The Bluetick Coonhound at A Glance
Name Bluetick Coonhound
Other names None
Nicknames Bluetick
Origin United States
Average size Medium to large
Average weight 45 to 80 pounds
Average height 21 to 27 inches
Life span 10 to 12 years
Coat type Medium, dense
Hypoallergenic No
Color Blue, white, black, tan, red ticking
Popularity Not very popular – ranked 121st by the AKC
Intelligence Quite intelligent – about average
Tolerance to heat Good – can handle warmth and moderate heat but nothing too hot
Tolerance to cold Good – as above but nothing too extreme
Shedding Moderate – some hair will be around the home and regular clean up will be needed
Drooling Low – not prone to slobber or drool
Obesity Average – can gain weight if over fed and under exercised but not especially prone
Grooming/brushing Low maintenance – brush once or twice a week
Barking Frequent – barks a lot and howls too training will be needed to control it
Exercise needs Very active – needs a lot of physical as well as mental challenge
Trainability Hard – experience will be needed
Friendliness Very good with socialization
Good first dog Moderate – really needs an experienced owner
Good family pet Excellent with socialization
Good with children Excellent with socialization
Good with other dogs Good but socialization is needed
Good with other pets Moderate to good but socialization is needed as it has a high prey drive
Good with strangers Good but socialization is needed
Good apartment dog Moderate – needs a larger home with land or at least a yard
Handles alone time well Moderate – not good being alone, very sensitive
Health issues Quite a healthy breed but some issues include hip dysplasia, eye problems and Krabbes disease
Medical expenses $485 a year for basic medical care and pet insurance
Food expenses $270 a year for dog treats and a good quality dry dog food
Miscellaneous expenses $245 a year for miscellaneous items, toys, basic training and license
Average annual expenses $1000 as a starting figure
Cost to purchase $550
Rescue organizations Several including Gentle Jake's Coonhound Rescue and Carolina Coonhound Rescue
Biting Statistics None Reported

The Bluetick Coonhound's Beginnings

The Bluetick Coonhound is thought to have originated in US in the state of Tennessee, (where today it is the state dog)in colonial times.
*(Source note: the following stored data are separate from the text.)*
-- ==== Sys2Proof/Tests/Slice0.lean ====
section
/-! SUPPORT. Tests: expected results are the spec's own vectors (95_test_vectors.md, named in each comment) or its tables, and a
witness for the hypotheses of every statement of Certificates/Slice0/Obligations.lean that has some. -/

namespace Sys2Proof.Tests

open Sys2Proof Sys2Proof.Machine

/-- The reset machine with bytes loaded at an address (R265). -/
def load (p : Word) (bs : List Byte) : State := loadBytes p bs State.reset

/-- The next state of an outcome, if it is one. -/
def after : Host.Outcome State Fault Refusal → Option State
  | .next s => some s
  | .fault _ => none
  | .refused _ => none

/-- A, Z, N, PC and the counter after a step: what a load shows. -/
def loadView (s : State) : Option (Byte × Bool × Bool × Word × Int) :=
  (after (step s)).map fun t => (t.a, t.z, t.n, t.pc, t.cyc)

/-- The reset machine with a 16-bit SP, `SP_PAGE_WRAP = false`. -/
def noWrap : State := State.resetWith { Config.standard with spPageWrap := false }

/-- Legal parameters that give LDA zero-page,Y a byte that names no other instruction. -/
def withZpY : Config := { Config.standard with opcLdaZpY := some 0x03 }

/-! ## WellFormed: each check refuses an ill-formed term -/

theorem test_wf_ldaZpY_refused : (Instr.ldaZpY 0xF0).wf Config.standard = false := by decide
theorem test_wf_ldaZpY_accepted : (Instr.ldaZpY 0xF0).wf withZpY = true := by decide
theorem test_wf_unknown_refused : (Instr.unknown 0xA9).wf Config.standard = false := by decide
theorem test_wf_unknown_accepted : (Instr.unknown 0xEA).wf Config.standard = true := by decide
theorem test_wf_config_refused : ({ Config.standard with opcJsr := 0xBD } : Config).wf = false := by decide
theorem test_wf_config_accepted : Config.standard.wf = true ∧ withZpY.wf = true := by decide
theorem test_wf_memory_refused :
    Memory.wf [(5, 1), (5, 2)] = false ∧ Memory.wf [(6, 1), (5, 2)] = false ∧ Memory.wf [(5, 0)] = false ∧
      Memory.wf [(65536, 1)] = false := by decide

/-! ## Decode: bytes written out bit by bit from the table's `encoding` column -/

theorem test_decode_ldaImm : decode Config.standard [0b10101001, 0x84] = .ok (.ldaImm 0x84, []) := by decide
theorem test_decode_ldaZp : decode Config.standard [0b10100101, 0x42] = .ok (.ldaZp 0x42, []) := by decide
theorem test_decode_ldaZpX : decode Config.standard [0b10110101, 0x80] = .ok (.ldaZpX 0x80, []) := by decide
theorem test_decode_ldaZpY : decode withZpY [0x03, 0xF0] = .ok (.ldaZpY 0xF0, []) := by decide
theorem test_decode_ldaAbs :
    decode Config.standard [0b10101101, 0x80, 0x44] = .ok (.ldaAbs 0x4480, []) := by decide
theorem test_decode_ldaAbsX :
    decode Config.standard [0b10111101, 0x02, 0x44] = .ok (.ldaAbsX 0x4402, []) := by decide
theorem test_decode_ldaAbsY :
    decode Config.standard [0b10111001, 0x80, 0x44] = .ok (.ldaAbsY 0x4480, []) := by decide
theorem test_decode_jsr : decode Config.standard [0b00100000, 0x34, 0x12] = .ok (.jsr 0x1234, []) := by decide
theorem test_decode_unknown :
    decode Config.standard [0x02, 0xA9, 0x84] = .ok (.unknown 0x02, [0xA9, 0x84]) := by decide
/-- V-ZPY-2: 0xB6 is not borrowed. -/
theorem test_decode_b6_unknown : decodeOpcode Config.standard 0xB6 = .unknown := by decide
theorem test_decode_truncated :
    decode Config.standard [] = .error .noOpcode ∧ decode Config.standard [0x20, 0x42] = .error (.missingOperand 0x20) := by
  decide
theorem test_decodeTableWord :
    decodeTableWord 16 0x84A9 = some (.ldaImm 0x84) ∧ decodeTableWord 24 0x4402BD = some (.ldaAbsX 0x4402) ∧
      decodeTableWord 8 0x20 = some (.jsr 0) ∧ decodeTableWord 8 0x00 = some (.unknown 0) := by decide

/-! ## Sub-blocks: the vectors of 95_test_vectors.md, 2.1 to 2.3 -/

theorem test_alu_wraps :
    inc16 0xFFFF = 0x0000 ∧ dec16 0x0000 = 0xFFFF ∧ zpindex 0x80 0xFF = 0x7F ∧ absindex 0x4402 0xFF = 0x4501 ∧
      absindex 0xFFFF 0x01 = 0x0000 ∧ spadvance 0xFE = 0x00 ∧ spadvance 0xFF = 0x01 := by decide
theorem test_alu_bytes : hi 0x4402 = 0x44 ∧ lo 0x4402 = 0x02 ∧ join 0x44 0x02 = 0x4402 := by decide
theorem test_pagecross :
    pagecross 0x4402 0x4501 = true ∧ pagecross 0x4402 0x4403 = false ∧ pagecross 0xFFFF 0x0000 = true ∧
      pagecross 0x4400 0x44FF = false := by decide
theorem test_flag_detectors :
    iszero 0x00 = true ∧ iszero 0x80 = false ∧ isneg 0x7F = false ∧ isneg 0x80 = true ∧ isneg 0xFF = true := by decide
/-- V-FW-2: a word fetch across the wrap, low byte first. -/
theorem test_fetchWord_wraps :
    (fetchWord { load 0xFFFF [0x34, 0x12] with pc := 0xFFFF, cyc := 10 }).1 = 0x1234 ∧
      (fetchWord { load 0xFFFF [0x34, 0x12] with pc := 0xFFFF, cyc := 10 }).2.pc = 0x0001 := by decide
/-- V-RES-4, V-RES-9, V-RES-1. -/
theorem test_resolve :
    (resolve .zpx { load 0x0201 [0x80] with pc := 0x0201, x := 0xFF }).1 = .address 0x007F ∧
      (resolve .absx { load 0x0201 [0x02, 0x44] with pc := 0x0201, x := 0xFF, cyc := 10 }).2.cyc = 7 ∧
      (resolve .imm { load 0x0201 [0x80] with pc := 0x0201 }).1 = .immediate := by decide

/-! ## Instructions: one step each -/

/-- V-IMM-4. -/
theorem test_ldaImm : loadView { load 0xFFFC [0xA9, 0x80] with cyc := 1 } = some (0x80, false, true, 0xFFFE, -1) := by
  decide
/-- V-IMM-6: an instruction across the address wrap. -/
theorem test_ldaImm_wraps :
    loadView { load 0xFFFF [0xA9, 0x33] with pc := 0xFFFF, cyc := 1 } = some (0x33, false, false, 0x0001, -1) := by decide
/-- V-ZP-3. -/
theorem test_ldaZp : loadView { load 0xFFFC [0xA5, 0x10] with a := 0x55, cyc := 3 } = some (0x00, true, false, 0xFFFE, 0) := by
  decide
/-- V-ZPX-2: the zero page wraps. -/
theorem test_ldaZpX :
    loadView { memWrite 0x017F 0x99 (memWrite 0x007F 0x37 (load 0xFFFC [0xB5, 0x80])) with x := 0xFF, cyc := 1 } =
      some (0x37, false, false, 0xFFFE, -3) := by decide
/-- V-ZPY-1. -/
theorem test_ldaZpY :
    loadView { memWrite 0x0110 0x99 (load 0x0200 [0x03, 0xF0]) with
        pc := 0x0200, y := 0x20, a := 0x55, cyc := 1, cfg := withZpY } =
      some (0x00, true, false, 0x0202, -3) := by decide
/-- V-ABS-2: low byte first. -/
theorem test_ldaAbs :
    loadView { memWrite 0x8044 0x99 (memWrite 0x4480 0x37 (load 0xFFFC [0xAD, 0x80, 0x44])) with cyc := 4 } =
      some (0x37, false, false, 0xFFFF, 0) := by decide
/-- S2, the source's own scenario, with its page crossing. -/
theorem test_ldaAbsX_crossing :
    loadView { memWrite 0x4501 0x37 (load 0xFFFC [0xBD, 0x02, 0x44]) with x := 0xFF, cyc := 4 } =
      some (0x37, false, false, 0xFFFF, -1) := by decide
/-- V-ABSX-4: the address wraps to 0x0000 and counts as a crossing. -/
theorem test_ldaAbsX_wraps :
    loadView { memWrite 0x0000 0x80 (load 0x0200 [0xBD, 0xFF, 0xFF]) with pc := 0x0200, x := 0x01, cyc := 1 } =
      some (0x80, false, true, 0x0203, -4) := by decide
/-- V-ABSY-3: Y, not X. -/
theorem test_ldaAbsY :
    loadView { memWrite 0x4402 0x11 (memWrite 0x4501 0x37 (load 0xFFFC [0xB9, 0x02, 0x44])) with y := 0xFF, cyc := 1 } =
      some (0x37, false, false, 0xFFFF, -4) := by decide
/-- V-ABSY-1: no crossing. -/
theorem test_ldaAbsY_same_page :
    loadView { memWrite 0x4481 0x80 (load 0xFFFC [0xB9, 0x80, 0x44]) with y := 0x01, cyc := 1 } =
      some (0x80, false, true, 0xFFFF, -3) := by decide
/-- V-JSR-3: S = 0xFF, the high byte of the return word goes to 0x0200. -/
theorem test_jsr :
    (after (step { load 0xFFFC [0x20, 0x42, 0x42] with sLow := 0xFF, cyc := 1 })).map
        (fun t => (t.pc, t.sp, t.byteAt 0x01FF, t.byteAt 0x0200, t.byteAt 0x0100, t.cyc)) =
      some (0x4242, 0x0101, 0xFE, 0xFF, 0x00, -5) := by decide
/-- V-JSR-2 with `SP_PAGE_WRAP = false`: SP reaches 0x0200. -/
theorem test_jsr_no_wrap :
    (after (step { load 0xFFFC [0x20, 0x42, 0x42] with
        sLow := 0xFE, cfg := { Config.standard with spPageWrap := false } })).map
        (fun t => (t.sp, t.byteAt 0x01FE, t.byteAt 0x01FF)) =
      some (0x0200, 0xFE, 0xFF) := by decide
/-- V-UNK-4: the byte after an unknown opcode is not its operand. -/
theorem test_unknown :
    (after (step { load 0xFFFC [0x02, 0xA9, 0x84] with cyc := 1 })).map (fun t => (t.pc, t.a, t.diag, t.cyc)) =
      some (0xFFFD, 0x00, [0x02], 0) := by decide

/-! ## Host operations -/

/-- S1, the source's own scenario: `execute(1)` returns 2. -/
theorem test_execute_overshoots :
    (after (execute 1 (load 0xFFFC [0xA9, 0x84]))).map (fun t => (t.cyclesConsumed, t.a, t.cyc)) = some (2, 0x84, -1) := by
  decide
/-- V-EX-4: the last cycle starts one more instruction. -/
theorem test_execute_runs_on :
    (after (execute 3 (load 0xFFFC [0xA9, 0x84]))).map (fun t => (t.cyclesConsumed, t.pc, t.diag)) =
      some (3, 0xFFFF, [0x00]) := by decide
/-- V-EX-2. -/
theorem test_execute_negative :
    (after (execute (-3) (load 0xFFFC [0xA9, 0x84]))).map (fun t => (t.cyclesConsumed, t.pc, t.diag)) =
      some (0, 0xFFFC, []) := by decide
/-- V-RST-3. -/
theorem test_execute_before_reset : after (execute 1 (State.powerOn Config.standard)) = none := by decide
/-- V-RST-2: reset keeps B. -/
theorem test_reset_keeps_b :
    (hostReset { State.reset with b := true, v := true, sLow := 0x02 }).b = true ∧
      (hostReset { State.reset with b := true, v := true, sLow := 0x02 }).v = false ∧
      (hostReset { State.reset with sLow := 0x02 }).sp = 0x0100 := by decide
/-- The table word of LDA immediate runs as the first instruction after reset. -/
theorem test_withFetchWord :
    (after (step (State.reset.withFetchWord 16 0x84A9))).map (fun t => (t.a, t.pc)) = some (0x84, 0xFFFE) := by decide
It was developed using breeds such as the American Foxhound, Black and Tan Virginia Foxhound, French hound, English Coonhound and Cur. As its name indicates it was bred to hunt racoons and to have a superior nose good enough to have a cold nose in fact. While it may be slower that some other coonhounds when hunting it was and still is capable of picking up old trails and could stay completely focused. It was also used to hunt other small game and large game too like deer, bear and the like.

The Bluetick Coonhound was first registered with the United Kennel Club under the name English Foxhound and Coonhound as were the Treeing Walker, and the English Coonhound. But they were eventually separated into different breeds in 1946. Its new name comes from it being a coonhound and how the ticking of its white and black coat leads to the blue appearance. It was not until 2009 that they were recognized by the American Kennel Club, meaning they were allowed to compete in AKC coonhound competitions.

New Lease on Life

There is now today a subgroup of Bluetick Coonhounds called The American Blue Gascon. It is larger and has a look that is more hound like. Some describe them as being throwbacks to how the Bluetick Coonhound likely appeared when it was first bred.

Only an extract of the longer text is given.